Und – nachdem er die Verwunderung seines ehemaligen Schülers bemerkt hat – fährt er fort: Sehen Sie. Für den, der die Krankheit einmal hat, genügen ein paar Enttäuschungen, um ihn glauben zu machen, es gebe zwischen ihm und andern Menschen überhaupt keine Beziehungen, höchstens Missverständnisse, und es wandle eigentlich jeder Mensch in absoluter Einsamkeit, könne sich den andern nie recht verständlich machen und nichts mit ihnen teilen und gemeinsam haben. Es kommt auch vor, dass solche Kranke hochmütig werden und alle andern Gesunden, die einander noch verstehen und lieben können, für Herdenvieh halten. Wenn diese Krankheit allgemein würde, müsste die Menschheit aussterben. Aber sie ist nur in Mitteleuropa und nur in den höheren Ständen zu treffen. Bei jungen Leuten ist sie heilbar, sie gehört sogar schon zu den unumgänglichen Entwicklungskrankheiten der Jugend.
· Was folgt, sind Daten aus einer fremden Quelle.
/-- The words of A from a word on are abandoned (R175): tokens and store-queue bytes return to the heads of their queues, and A stands at
that word again. -/
def abandonFrom (c : Core) (f : InFlight) : Core :=
  let gone := c.aFlight.filter fun g => decide (f.seq ≤ g.seq)
  let tokens := gone.foldl (fun m g => (tokenQueues .A true g.pops).foldl (fun m q => sset 0 m q (sget 0 m q + 1)) m) c.tokens
  let back (m : Sparse (List Byte)) (g : InFlight) : Sparse (List Byte) :=
    match g.acc with
    | some (.store _ _ _ l (some k)) => sset [] m k (l ++ sget [] m k)
    | _ => m
  { dropLater { c with a := { c.a with pc := f.pc, loops := f.loops, atAlign := none } } f.seq with
    tokens := tokens, sq := gone.reverse.foldl back c.sq }

/-- The started words of A that have not passed their checks are abandoned, from the oldest on (R175, R344). -/
def Core.abandonA (c : Core) : Core :=
  match c.aFlight.find? fun f => f.acc.isSome with
  | some f => abandonFrom c f
  | none => c

/-- Every stream of a core obeys the halt line (R344); A abandons what has not passed its checks, and no word waits any more for an operation or a
lock word. -/
def Core.halt (c : Core) : Core :=
  let c := c.abandonA
  { c with s := c.s.halt, v := c.v.halt, a := c.a.halt, x := c.x.halt,
           owait := match c.owait with | .waiting .. => .none | w => w,
           lock := match c.lock with | .waiting => .none | l => l }

/-- A barrier breaks (R316): its home multicasts the break, a mirror reports it to the home (R313). -/
def State.breakBar (s : State) (x b : Nat) (code : Byte) : State :=
  let e := s.getBar x b
  if e.st ≠ .openSt && e.st ≠ .complete then s
  else
    let c := s.getX x
    let s := s.putBar x b { e with st := .broken, brkcode := code }
    if e.scope ≠ 3 then s
    else
      let pay := barPayload 5 e.epoch e.gen (BitVec.ofNat 32 code.toNat) (BitVec.ofNat 32 b)
      if !e.mirror then s.barCast x b e.pgid pay (.broken e.epoch e.gen code)
      else match ((c.pg? e.pgid).bind fun t => t.members.head?) with
        | some m => s.send c.fn m.1.toNat (vfFn m.2) 7 0 (e.pgid.setWidth 64) pay
        | none => s

/-- Breaking the barriers of a context that a predicate selects. -/
def State.breakBarriers (s : State) (x : Nat) (code : Byte) (which : Barrier → Bool) : State :=
  ((s.getX x).barriers.filter fun e => which e.2).foldl (fun (s : State) e => s.breakBar x e.1 code) s

/-- The payload of an atomic (R173, R192): operation, type, two operands (DESIGN CHOICE, assumption 12). -/
def atomicPayload (op t : Nat) (b c : W64) : List Byte :=
  [BitVec.ofNat 8 op, BitVec.ofNat 8 t] ++ leBytes 8 b.toNat ++ leBytes 8 c.toNat

/-- The waiting acquires of core k are withdrawn (R192): here from the queue, and at another home by operation 12 of an atomic
(assumption 12). -/
def withdrawAcq (s : State) (k : Nat) : State :=
  ((s.getC k).flight.filterMap fun f => f.fab).foldl (fun s tag =>
    match s.fabOut.find? fun m => m.aux = tag && m.kind = 4 && m.payload.headD 0 = 9 with
    | some m => s.send m.svf.toNat m.dst.toNat m.dvf.toNat 4 m.va tag (atomicPayload 12 7 0 0)
    | none => s) { s with lockQ := s.lockQ.filter fun w => w.core ≠ some k }

/-- The fabric accesses of core k that wait for their connection, as replayable faults do (R343, R389): none of their messages has been sent. -/
def connWaits (s : State) (k : Nat) : List W64 :=
  let tags := (s.conns.filter fun c => c.closed || c.st ≠ .openSt).flatMap fun c => (c.waiting.filter fun m => m.kind = 0 || m.kind = 2 || m.kind = 4).map (·.aux)
  ((s.getC k).aFlight.filter fun f => f.asked.isSome && f.fab.any tags.contains).filterMap (·.fab)

/-- Their messages are taken back: their words wait again, and have not passed their checks (R175). -/
def recallWaiting (s : State) (k : Nat) : State :=
  match connWaits s k with
  | [] => s
  | tags =>
    let s : State := { s with conns := s.conns.map fun c => { c with waiting := c.waiting.filter fun m => !tags.contains m.aux },
                              fabOut := s.fabOut.filter fun m => !tags.contains m.aux }
    s.modC k fun c => { c with flight := c.flight.map fun f => if f.fab.any tags.contains then { f with fab := none, acc := f.asked, asked := none } else f }

/-- The waiting acquires of every core that a context holds are withdrawn. -/
def withdrawAll (s : State) (x : Nat) : State :=
  (s.cores.filter fun e => e.2.inst.any (·.ctx = x)).foldl (fun s e => withdrawAcq s e.1) s

/-- The same for the accesses that wait for a connection. -/
def recallAll (s : State) (x : Nat) : State :=
  (s.cores.filter fun e => e.2.inst.any (·.ctx = x)).foldl (fun s e => recallWaiting s e.1) s

/-- The states in which a halt line stops a context (R342). -/
def CtxSt.halts : CtxSt → Bool
  | .created | .runnable | .running | .switchingOut | .migratingOut | .migratingIn => true
  | .free | .switchedOut | .halted | .destroying => false

/-- A halting fault raises the context's halt line (R342, R344): every stream of every core the context holds is HALTED, and the first code
and agent are kept until the halt finishes. A line already high keeps its code; an operation that crosses a threshold then is noted for its
own stop record (R80). -/
def raiseHalt (s : State) (x : Nat) (first : BitVec 16) (code : Byte) : State :=
  if !(s.getX x).st.halts then s
  else
    let s := recallAll (withdrawAll s x) x
    let s : State := { s with cores := s.cores.map fun (e : Nat × Core) => if e.2.inst.any (·.ctx = x) then (e.1, e.2.halt) else e }
    s.modX x fun c => { c with halt := some (match c.halt with
      | some h => if 1536 ≤ first.toNat then { h with crossed := h.crossed ++ [first.toNat - 1536] } else h
      | none => { code := code, first := first, since := s.now, running := (c.ops.filter fun e => e.2.st = .running).map (·.1),
                  crossed := [], broke := false }) }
Er rät seinem Schüler, nicht so sehr auf sich zu schauen, sondern zu versuchen, andere zu verstehen, andern Freude zu machen und ihnen gerecht zu werden. Damit könne er ganz in der Nähe anfangen: bei seinen Freunden und Verwandten. Lernen Sie eine Zeitlang mehr an andere als an sich selber denken! Das, was die Menschen gemeinsam haben, ist viel mehr und wichtiger, als was jeder einzelne für sich hat und wodurch er sich von andern unterscheidet.
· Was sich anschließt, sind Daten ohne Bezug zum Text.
/-- QUEUE_ENABLE_WRITE (R332): 1 makes a DEAD queue EMPTY, 0 drains a queue. -/
def execQueueEnableWrite (ctx q : Nat) (on : Bool) (s : State) : Host.Outcome State Fault Refusal :=
  .next (
    if (s.getX ctx).st = .free || (s.getX ctx).st = .destroying then s
    else s.modQ ctx q fun m =>
      let m : Queue := { m with enable := on }
      if on then
        (if m.st = .dead && m.base ≠ 0 then { m with st := .empty, tail := 0, prog := 0, nodes := [], heldDecs := [] } else m)
      else m.drain)

/-- SUSPEND (R332). -/
def execQueueSuspend (ctx q : Nat) (s : State) : Host.Outcome State Fault Refusal := .next (s.modQ ctx q Queue.suspend)

/-- RESUME (R332): a SUSPENDED queue releases again; on a SWITCHED_OUT one it clears the mark. -/
def execQueueResume (ctx q : Nat) (s : State) : Host.Outcome State Fault Refusal :=
  .next (s.modQ ctx q fun m =>
    match m.st with
    | .suspended => { m with st := if m.prog = m.tail then .empty else .active }
    | .switchedOut => { m with markSuspend := false }
    | _ => m)

/-- DRAIN (R332). -/
def execQueueDrain (ctx q : Nat) (s : State) : Host.Outcome State Fault Refusal := .next (s.modQ ctx q Queue.drain)

/-- The unfinished nodes of a queue get STATUS 4 with a code (R332); slots not yet read are written too. -/
def failOpenNodes (s : State) (x q : Nat) (code : Byte) : State :=
  let m := s.getQ x q
  let fn := (s.getX x).fn
  let s := m.open_.foldl (fun (s : State) t =>
    let done : Bool := match sfind m.nodes t with | some n => n.done | none => false
    if done then s else s.devWrite fn (m.slotVa t + 6) [4, code]) s
  s.modQ x q fun m => { m with nodes := [], heldDecs := [], prog := m.tail }

/-- QUEUE_DEAD (R332): a draining queue with no running node becomes DEAD. -/
def execQueueDead (ctx q : Nat) (s : State) : Host.Outcome State Fault Refusal :=
  .next (
    let m := s.getQ ctx q
    if m.st ≠ .draining || m.runs || m.frozen.isSome then s
    else settleCtx ((failOpenNodes s ctx q cCANCELLED).modQ ctx q fun m => { m with st := .dead }) ctx)

/-! ## Device appends (R334) -/

/-- `qlaunch` (R334). -/
def execQlaunch (h : Hdr) (o : FO) (s : State) : Host.Outcome State Fault Refusal :=
  runWord (.qlaunch h o) .S h o.g (some 2) s fun s =>
    with32 s .S o.a fun q => with64 s .S o.b fun va => withAfter s .S o fun n =>
      createOp s .S n (.launch q va) fun s hd _ =>
        result s .S o.d 1 2 (hd.setWidth 128)

/-- The queue that a launch operation names. -/
def OpBody.launchQ? : OpBody → Option (W32 × W64) | .launch q va => some (q, va) | _ => none

/-- An earlier append to the same queue has not finished (R334). -/
def appendAhead (s : State) (x slot : Nat) (o : Op) (q : W32) : Bool :=
  (s.getX x).ops.any fun e => e.1 ≠ slot && e.2.st = .running && decide (e.2.entry < o.entry) && e.2.body.launchQ?.any fun l => l.1 = q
Das, was der Lehrer ihm rät, hatte ihm auch sein Vater bei ihrer letzten Begegnung als Lebensweisheit mit auf den Weg gegeben: Leben für andere, sich selber nicht so ernst nehmen! Das klingt ein wenig nach Katechismus und Konfirmandenunterricht, aber bedenkenswert ist es schon. Schließlich handelte es sich ja nicht um Meinungen oder Weltanschauungen, sondern um einen ganz praktischen Versuch, das Leben erträglich zu machen.
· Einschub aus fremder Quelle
/-- What an image that software has changed restores (R350): a free value of the image's bytes, as the device's own layout gives them
(assumption 22); the group and its place stay as the device keeps them. -/
def reimage (v : SavedCore) (l : List Byte) : SavedCore :=
  match takeSavedCore (Config.unimage l) with
  | some (w, _) =>
    { v with core := { w.core with inst := v.core.inst, gidx := v.core.gidx, started := v.core.started, away := v.core.away },
             claim := w.claim.map fun c => { c with ctx := v.key.ctx }, cmds := w.cmds }
  | none => v

/-- The number of the image that the device wrote last for a group index. -/
def Ctx.lastImage (c : Ctx) (gidx : Nat) : Option Nat := (c.saved.reverse.find? fun v => v.gidx = gidx).map (·.image)

/-- The images of a context's saved cores, read back (R350, R351): an image as the device wrote it restores its core. -/
def readImages (s : State) (c : Ctx) : List SavedCore → List SavedCore → Adm (List SavedCore)
  | [], acc => .ok s acc
  | v :: l, acc =>
    match cmdRead s c.fn (imageVa c v.gidx) imageBytes with
    | .wait s => .wait s
    | .bad code _ => .fail s code 0
    | .ok s b => readImages s c l (acc ++ [if (c.lastImage v.gidx).any fun n => b = imageOf n then v else reimage v b])

/-- SWITCH_IN (R342, R351): where an image cannot be read or a saved group cannot be bound, nothing changes and the result is 1. -/
def execSwitchIn (ctx : Nat) (s : State) : Host.Outcome State Fault Refusal :=
  .next (
    if !(s.cmd.busy && s.cmd.cmd = 3 && s.cmd.ctx.toNat = ctx) then s
    else if (s.getX ctx).st ≠ .switchedOut then endCmd s ctx 1
    else match readImages s (s.getX ctx) (s.getX ctx).saved [] with
      | .wait s => s
      | .fail s _ _ => endCmd (dropOpEntry s cmdCtx 0) ctx 1
      | .ok s l => match rebindAll ((dropOpEntry s cmdCtx 0).modX ctx fun c => { c with saved := l }) ctx with
        | none => endCmd s ctx 1
        | some s => endCmd (restoreCtx s ctx) ctx 0)

/-! ## RECOVER (R345) -/

/-- The RUNNING nodes of a context (R345). -/
def haltedNodes (s : State) (x : Nat) : List InstKey :=
  (s.getX x).queues.flatMap fun q => (q.2.nodes.filter fun n => n.2.st = .running).map fun n => { ctx := x, q := q.1, seq := n.1 }

/-- The operations of a node that has failed at a halt (R239, R240, R345): parked attached ones end CANCELLED, other unfinished
ones have no owner any more (assumption 23). -/
def recoverOps (s : State) (key : InstKey) : State :=
  let s := settleNodeOps s key
  (nodeOps s key).foldl (fun s e =>
    if e.2.st.finished then s
    else if e.2.st = .parked then retireOp (cancelOp s key.ctx e.1) key.ctx e.1
    else s.modO key.ctx e.1 fun o => { o with attached := false, released := true }) s

/-- A halted node finishes failed, and its queue is SUSPENDED (R345). -/
def recoverNode (s : State) (key : InstKey) : State :=
  let s := recoverOps s key
  let s := endNode (dropInst s key) key.ctx key.q key.seq (s.getX key.ctx).haltCode
  s.modQ key.ctx key.q Queue.suspend

/-- RECOVER (R342, R345). -/
def execCtxRecover (ctx : Nat) (s : State) : Host.Outcome State Fault Refusal :=
  .next (
    if !(s.cmd.busy && s.cmd.cmd = 4 && s.cmd.ctx.toNat = ctx) then s
    else if (s.getX ctx).st ≠ .halted then endCmd s ctx 1
    else
      let s := (haltedNodes s ctx).foldl recoverNode s
      let s := (s.getX ctx).ops.foldl (fun s e => if e.2.attached then s else unparkOp s ctx e.1 e.2) s
      let s := s.modX ctx fun c => { c with saved := [], st := .created }
      endCmd ((settleCtx s ctx).imageCtx ctx) ctx 0)

/-! ## DESTROY (R342) -/

/-- An operation at teardown (R237, R266): one that does not run fails with CONTEXT_DYING; a running one completes or stops at
its next unit boundary; leases are evicted. -/
def dyingOp (s : State) (x slot : Nat) : State :=
  match s.getO x slot with
  | none => s
  | some o =>
    if o.st.finished then s
    else match o.body with
      | .engine .. => failAny s x slot cDYING o.unit 0
      | .lease .. =>
        (match o.body.lease? with
         | some l =>
           let s := modLease s x slot fun l => { l with phase := .none, engine := none }
           let s := finishOp s x slot .failed cDYING 0 0
           (match l.engine with
            | some e =>
              if (s.getE e).st = .leased then
                dcCount (s.modE e fun g => { g with st := .evicting, since := s.now, lease := none, cmd := none, revoke := none, budgetCut := false }) 0x00270018 1
              else s.modE e fun g => { g with lease := none }
            | none => s)
         | none => s)
      | _ =>
        if o.st ≠ .running then failAny s x slot cDYING 0 0
        else if stopsEarly o.body then s.modO x slot fun o => { o with cancel := true }
        else s

/-- The glaze operations of a function's last context fault their shards (R404). -/
def dyingShards (s : State) (x : Nat) : State :=
  let fn := (s.getX x).fn
  if s.ctxs.any fun e => e.1 ≠ x && e.2.st ≠ .free && e.2.fn = fn then s
  else (List.range 1024).foldl (fun s n => if (s.getShard fn n).st.open_ then faultShard s fn n cDYING 0 0 else s) s

/-- The context's share of the arrays ends (R233): its cells are zeroed. -/
def dyingArrays (s : State) (x : Nat) : State :=
  let s := (List.range 384).foldl (fun s k => match s.claimOf k with | some c => if c.ctx = x then endClaim s k cDYING else s | none => s) s
  { s with benches := s.benches.map fun e => (e.1, if e.2.tag.any fun t => t.ctx = x then { e.2.clearCells with st := if e.2.st = .loaded then ArrSt.leased else e.2.st } else e.2) }

/-- DESTROY (R342): the context's cores stop, its nodes and operations end, its tables dissolve. -/
def destroyBegin (s : State) (x : Nat) : State :=
  let s := s.modX x fun c => { c with halt := none, switchStart := none, saved := [], migr := none }
  let s := { s with lockQ := s.lockQ.filter fun w => match w.core with | some k => (s.getC k).ctx ≠ x | none => true }
  let s := reportDown s x
  let s := (s.getX x).pgs.foldl (fun s e => s.modPg x e.1 fun t => { t with st := .dissolved }) s
  let s := (s.getX x).insts.foldl (fun s e => dropInst s e.1) s
  let s := (s.getX x).queues.foldl (fun (s : State) e =>
    if e.2.st = .dead then s else (failOpenNodes s x e.1 cDYING).modQ x e.1 fun m => { m with st := .dead, frozen := none, shadow := none }) s
  let s := s.setCtxSt x .destroying
  let s := (s.getX x).ops.foldl (fun s e => dyingOp s x e.1) s
  let s := dyingShards s x
  let s := withDot s fun s => s.modX x fun c => { c with dotSet := [], dotSaved := [], barriers := [], regions := [] }
  dropFaults s fun f => f.op.any fun e => e.1 = x && 4096 ≤ e.2 % 8192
Ob dies ein Ausweg ist? Im konkreten Fall vielleicht. Aber jedes Menschenleben ist zugleich einzigartig und repräsentativ – so auch die jeweilige Form der Einsamkeit. In den geschilderten Fällen ging es um einen Dichter im Werden; einen Gelehrten, der nach Anerkennung strebt; einen Geistlichen, der sich entschlossen hat, als Eremit Buße zu tun; und im Roman von Hesse um einen Musiker, der seinen Weg sucht. Sie alle, sollte man meinen, könnten noch am ehesten in der Lage sein, mit ihrer Situation fertig zu werden. Aber was ist mit den sozial Abgehängten, denen die materiellen und oft auch die intellektuellen Ressourcen für die Teilhabe am gesellschaftlichen Leben fehlen? Sie haben kaum Fürsprecher oder Anlaufstellen; sie leben meist anonym und man weiß wenig über sie. Das zu ändern – darum hat sich der leider viel zu früh gestorbene französische Soziologe Pierre Bourdieu bemüht. Gemeinsam mit einer Studiengruppe hat er eine Vielzahl von Einzelfällen dokumentiert, die zeigen, wie Menschen in Notlagen geraten, aus denen sie kaum je wieder hinausfinden. Unter dem Titel Das Elend der Welt. Zeugnisse und Diagnosen alltäglichen Leidens an der Gesellschaft erschien die umfangreiche Studie 1997. Da eine vergleichbare Arbeit meines Wissens hierzulande fehlt, soll an dieser Stelle auf die Arbeit Bourdieus und seiner Mitstreiter zumindest einmal hingewiesen werden.